[R] Trying to make code more efficient
Brian Diggs
diggsb at ohsu.edu
Mon Jun 13 20:42:27 CEST 2011
On 6/9/2011 12:27 PM, Abraham Mathew wrote:
> I have a repetative task in R and i'm trying to find a more efficient way to
> perform
> the following task.
>
>
> lst<- list(roots = c("car insurance", "auto insurance"),
> roots2 = c("insurance"), prefix = c("cheap", "budget"),
> prefix2 = c("low cost"), suffix = c("quote", "quotes"),
> suffix2 = c("rate", "rates"), suffix3 = c("comparison"),
> state = c(state), inscompany = c(inscompany), city=c(city),
> cityst = c(cityst), agency=c(agency))
This is not reproducible since we don't have state, inscompany, etc.
> myone<- function(x, y) {
> m1<- do.call(paste, expand.grid(lst[[x]], lst[[y]]))
> mydf<- data.frame(keyword=c(m1))
> }
Your indentation threw me off for awhile before I realized that mytwo is
not nested inside myone.
> mytwo<- function(x, y, z){
> m2<- do.call(paste, expand.grid(lst[[x]], lst[[y]], lst[[z]]))
> mydf2<- data.frame(keyword=c(m2))
> }
Anytime you have many sequentially numbered somethings, that is an
indication you probably should be using a list (or possibly vector).
> d1 = mytwo("prefix", "roots", "suffix")
> d2 = mytwo("prefix", "roots", "suffix2")
> d3 = mytwo("prefix", "roots", "suffix3")
> d4 = mytwo("prefix2", "roots", "suffix")
> d5 = mytwo("prefix2", "roots", "suffix2")
> d6 = mytwo("prefix2", "roots", "suffix3")
> d7 = mytwo("prefix", "roots2", "suffix")
> d8 = mytwo("prefix", "roots2", "suffix2")
> d9 = mytwo("prefix", "roots2", "suffix3")
> d10 = mytwo("prefix2", "roots2", "suffix")
> d11 = mytwo("prefix2", "roots2", "suffix2")
> d12 = mytwo("prefix2", "roots2", "suffix3")

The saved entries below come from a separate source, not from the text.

/-! ### The instructions -/

/-- IADD (R164). -/
def execIadd (x : Ext) (s : State) : Out := s.issueAlu x.words x (formAddSub x) (effIadd x)
/-- The base form of IADD (R48 02_encoding.md). -/
def execIaddBase (b : Base) (s : State) : Out :=
  s.issueAlu 1 b.two (formAddSub b.two) (effIadd b.two)
/-- ISUB (R164). -/
def execIsub (x : Ext) (s : State) : Out := s.issueAlu x.words x (formAddSub x) (effIsub x)
/-- The base form of ISUB (R48 02_encoding.md). -/
def execIsubBase (b : Base) (s : State) : Out :=
  s.issueAlu 1 b.two (formAddSub b.two) (effIsub b.two)
/-- IADDC (R165). -/
def execIaddc (x : Ext) (s : State) : Out := s.issueAlu x.words x (formCarry x) (effIaddc x)
/-- ISUBB (R165). -/
def execIsubb (x : Ext) (s : State) : Out := s.issueAlu x.words x (formCarry x) (effIsubb x)
/-- IADD3 (R164). -/
def execIadd3 (x : Ext) (s : State) : Out := s.issueAlu x.words x (formIadd3 x) (effIadd3 x)
/-- IMUL (R166). -/
def execImul (x : Ext) (s : State) : Out := s.issueAlu x.words x (formMul x) (effImul x)
/-- The base form of IMUL (R48 02_encoding.md). -/
def execImulBase (b : Base) (s : State) : Out :=
  s.issueAlu 1 b.two (formMul b.two) (effImul b.two)
/-- IMULH (R166). -/
def execImulh (x : Ext) (s : State) : Out := s.issueAlu x.words x (formMul x) (effImulh x)
/-- IMAD (R166). -/
def execImad (x : Ext) (s : State) : Out := s.issueAlu x.words x (formImad x) (effImad x)
/-- IMADW (R166). -/
def execImadw (x : Ext) (s : State) : Out := s.issueAlu x.words x (formImadw x) (effImadw x)
/-- IDIV (R167). -/
def execIdiv (x : Ext) (s : State) : Out := s.issueAlu x.words x (formMul x) (effIdiv x)
/-- IREM (R167). -/
def execIrem (x : Ext) (s : State) : Out := s.issueAlu x.words x (formMul x) (effIrem x)
/-- IMIN (R168). -/
def execImin (x : Ext) (s : State) : Out := s.issueAlu x.words x (formMul x) (effImin x)
/-- The base form of IMIN (R48 02_encoding.md). -/
def execIminBase (b : Base) (s : State) : Out :=
  s.issueAlu 1 b.two (formMul b.two) (effImin b.two)
/-- IMAX (R168). -/
def execImax (x : Ext) (s : State) : Out := s.issueAlu x.words x (formMul x) (effImax x)
/-- The base form of IMAX (R48 02_encoding.md). -/
def execImaxBase (b : Base) (s : State) : Out :=
  s.issueAlu 1 b.two (formMul b.two) (effImax b.two)
/-- IABS (R168). -/
def execIabs (x : Ext) (s : State) : Out := s.issueAlu x.words x (formSign x) (effIabs x)
/-- The base form of IABS (R48 02_encoding.md). -/
def execIabsBase (b : Base) (s : State) : Out :=
  s.issueAlu 1 b.one (formSign b.one) (effIabs b.one)
/-- INEG (R168). -/
def execIneg (x : Ext) (s : State) : Out := s.issueAlu x.words x (formSign x) (effIneg x)
/-- The base form of INEG (R48 02_encoding.md). -/
def execInegBase (b : Base) (s : State) : Out :=
  s.issueAlu 1 b.one (formSign b.one) (effIneg b.one)
/-- ISAT (R169). -/
def execIsat (x : Ext) (s : State) : Out := s.issueAlu x.words x (formIsat x) (effIsat x)
/-- AND (R170). -/
def execAnd (x : Ext) (s : State) : Out := s.issueAlu x.words x (formBits2 x) (effAnd x)
/-- The base form of AND (R48 02_encoding.md). -/
def execAndBase (b : Base) (s : State) : Out :=
  s.issueAlu 1 b.two (formBits2 b.two) (effAnd b.two)
/-- OR (R170). -/
def execOr (x : Ext) (s : State) : Out := s.issueAlu x.words x (formBits2 x) (effOr x)
/-- The base form of OR (R48 02_encoding.md). -/
def execOrBase (b : Base) (s : State) : Out :=
  s.issueAlu 1 b.two (formBits2 b.two) (effOr b.two)
/-- XOR (R170). -/
def execXor (x : Ext) (s : State) : Out := s.issueAlu x.words x (formBits2 x) (effXor x)
/-- The base form of XOR (R48 02_encoding.md). -/
def execXorBase (b : Base) (s : State) : Out :=
  s.issueAlu 1 b.two (formBits2 b.two) (effXor b.two)
/-- ANDN (R170). -/
def execAndn (x : Ext) (s : State) : Out := s.issueAlu x.words x (formBits2 x) (effAndn x)
/-- The base form of ANDN (R48 02_encoding.md). -/
def execAndnBase (b : Base) (s : State) : Out :=
  s.issueAlu 1 b.two (formBits2 b.two) (effAndn b.two)
/-- NOT (R170). -/
def execNot (x : Ext) (s : State) : Out := s.issueAlu x.words x (formBits1 x) (effNot x)
/-- The base form of NOT (R48 02_encoding.md). -/
def execNotBase (b : Base) (s : State) : Out :=
  s.issueAlu 1 b.one (formBits1 b.one) (effNot b.one)
/-- SHL (R171). -/
def execShl (x : Ext) (s : State) : Out := s.issueAlu x.words x (formShift x) (effShl x)
/-- The base form of SHL (R48 02_encoding.md). -/
def execShlBase (b : Base) (s : State) : Out :=
  s.issueAlu 1 b.two (formShift b.two) (effShl b.two)
/-- SHR (R171). -/
def execShr (x : Ext) (s : State) : Out := s.issueAlu x.words x (formShift x) (effShr x)
/-- The base form of SHR (R48 02_encoding.md). -/
def execShrBase (b : Base) (s : State) : Out :=
  s.issueAlu 1 b.two (formShift b.two) (effShr b.two)
/-- SAR (R171). -/
def execSar (x : Ext) (s : State) : Out := s.issueAlu x.words x (formShift x) (effSar x)
/-- The base form of SAR (R48 02_encoding.md). -/
def execSarBase (b : Base) (s : State) : Out :=
  s.issueAlu 1 b.two (formShift b.two) (effSar b.two)
/-- ROTL (R171). -/
def execRotl (x : Ext) (s : State) : Out := s.issueAlu x.words x (formShift x) (effRotl x)
/-- The base form of ROTL (R48 02_encoding.md). -/
def execRotlBase (b : Base) (s : State) : Out :=
  s.issueAlu 1 b.two (formShift b.two) (effRotl b.two)
/-- BFX (R172). -/
def execBfx (x : Ext) (s : State) : Out := s.issueAlu x.words x (formBfx x) (effBfx x)
/-- BFI (R172). -/
def execBfi (x : Ext) (s : State) : Out := s.issueAlu x.words x (formBfi x) (effBfi x)
/-- POPC (R173). -/
def execPopc (x : Ext) (s : State) : Out := s.issueAlu x.words x (formCount x) (effPopc x)
/-- The base form of POPC (R48 02_encoding.md). -/
def execPopcBase (b : Base) (s : State) : Out :=
  s.issueAlu 1 b.one (formCount b.one) (effPopc b.one)
/-- CLZ (R173). -/
def execClz (x : Ext) (s : State) : Out := s.issueAlu x.words x (formCount x) (effClz x)
/-- The base form of CLZ (R48 02_encoding.md). -/
def execClzBase (b : Base) (s : State) : Out :=
  s.issueAlu 1 b.one (formCount b.one) (effClz b.one)
/-- CTZ (R173). -/
def execCtz (x : Ext) (s : State) : Out := s.issueAlu x.words x (formCount x) (effCtz x)
/-- The base form of CTZ (R48 02_encoding.md). -/
def execCtzBase (b : Base) (s : State) : Out :=
  s.issueAlu 1 b.one (formCount b.one) (effCtz b.one)
/-- BREV (R173). -/
def execBrev (x : Ext) (s : State) : Out := s.issueAlu x.words x (formBits1 x) (effBrev x)
/-- The base form of BREV (R48 02_encoding.md). -/
def execBrevBase (b : Base) (s : State) : Out :=
  s.issueAlu 1 b.one (formBits1 b.one) (effBrev b.one)
/-- ISETP (R174). -/
def execIsetp (x : Ext) (s : State) : Out := s.issueAlu x.words x (formIsetp x) (effIsetp x)
/-- ISEL (R175). -/
def execIsel (x : Ext) (s : State) : Out := s.issueAlu x.words x (formIsel x) (effIsel x)
/-- MOV (R176). -/
def execMov (x : Ext) (s : State) : Out := s.issueAlu x.words x (formBits1 x) (effMov x)
/-- The base form of MOV (R48 02_encoding.md). -/
def execMovBase (b : Base) (s : State) : Out :=
  s.issueAlu 1 b.one (formBits1 b.one) (effMov b.one)
/-- MOVI (R176). -/
def execMovi (x : Ext) (s : State) : Out := s.issueAlu x.words x (formMovi x) (effMov x)
/-- LEA (R177). -/
def execLea (x : Ext) (s : State) : Out := s.issueAlu x.words x (formLea x) (effLea x)
/-- IDOT4 (R178). -/
def execIdot4 (x : Ext) (s : State) : Out := s.issueAlu x.words x (formIdot4 x) (effIdot4 x)
/-- CVTI (R179). -/
def execCvti (x : Ext) (s : State) : Out := s.issueAlu x.words x (formCvti x) (effCvti x)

Well, these first 12 can be generated using mlply (from plyr) and
another expand.grid to get all the combinations.
d <- mlply(.data = expand.grid(x=c("prefix", "prefix2"),
y=c("roots", "roots2"),
z=c("suffix", "suffix2", "suffix3"),
stringsAsFactors=FALSE),
.fun = mytwo,
.expand = FALSE)
> d13 = myone("prefix", "roots")
> d14 = myone("prefix2", "roots")
> d15 = myone("prefix", "roots2")
> d16 = myone("prefix2", "roots2")
Another pattern of a full cross of two sets which are fed as arguments
to a function, so something similar to before.
> d17 = myone("roots", "suffix")
> d18 = myone("roots", "suffix2")
> d19 = myone("roots", "suffix3")
> d20 = myone("roots2", "suffix")
> d21 = myone("roots2", "suffix2")
> d22 = myone("roots2", "suffix3")
Trying to see bigger patterns. There is the set prefix/prefix2 (call it
set P), roots/root2 (call it set R), and suffix/suffix2/suffix3 (call it
set S). Pick two or three of these sets and, keeping them in order,
send all the crosses of the sets as arguments to a function (that takes
an appropriate number of arguments).
In fact, myone and mytwo could (probably) be replaced with
my <- function(...) {
data.frame(keyword=c(do.call(paste, do.call(expand.grid, lst[c(...)]))))
}
> d23 = myone("state", "roots")
> d24 = myone("city", "roots")
> d25 = myone("cityst", "roots")
> d26 = myone("inscompany", "roots")
> d27 = myone("state", "roots2")
> d28 = myone("city", "roots2")
> d29 = myone("cityst", "roots2")
> d30 = myone("inscompany", "roots2")
OK, need to broaden the pattern. Another set is
state/city/cityst/inscompany (call it set I). If thinking in an order,
it is before roots/roots2 (set R).
> d31 = mytwo("state", "roots", "suffix")
> d32 = mytwo("city", "roots", "suffix")
> d33 = mytwo("cityst", "roots", "suffix")
> d34 = mytwo("inscompany", "roots", "suffix")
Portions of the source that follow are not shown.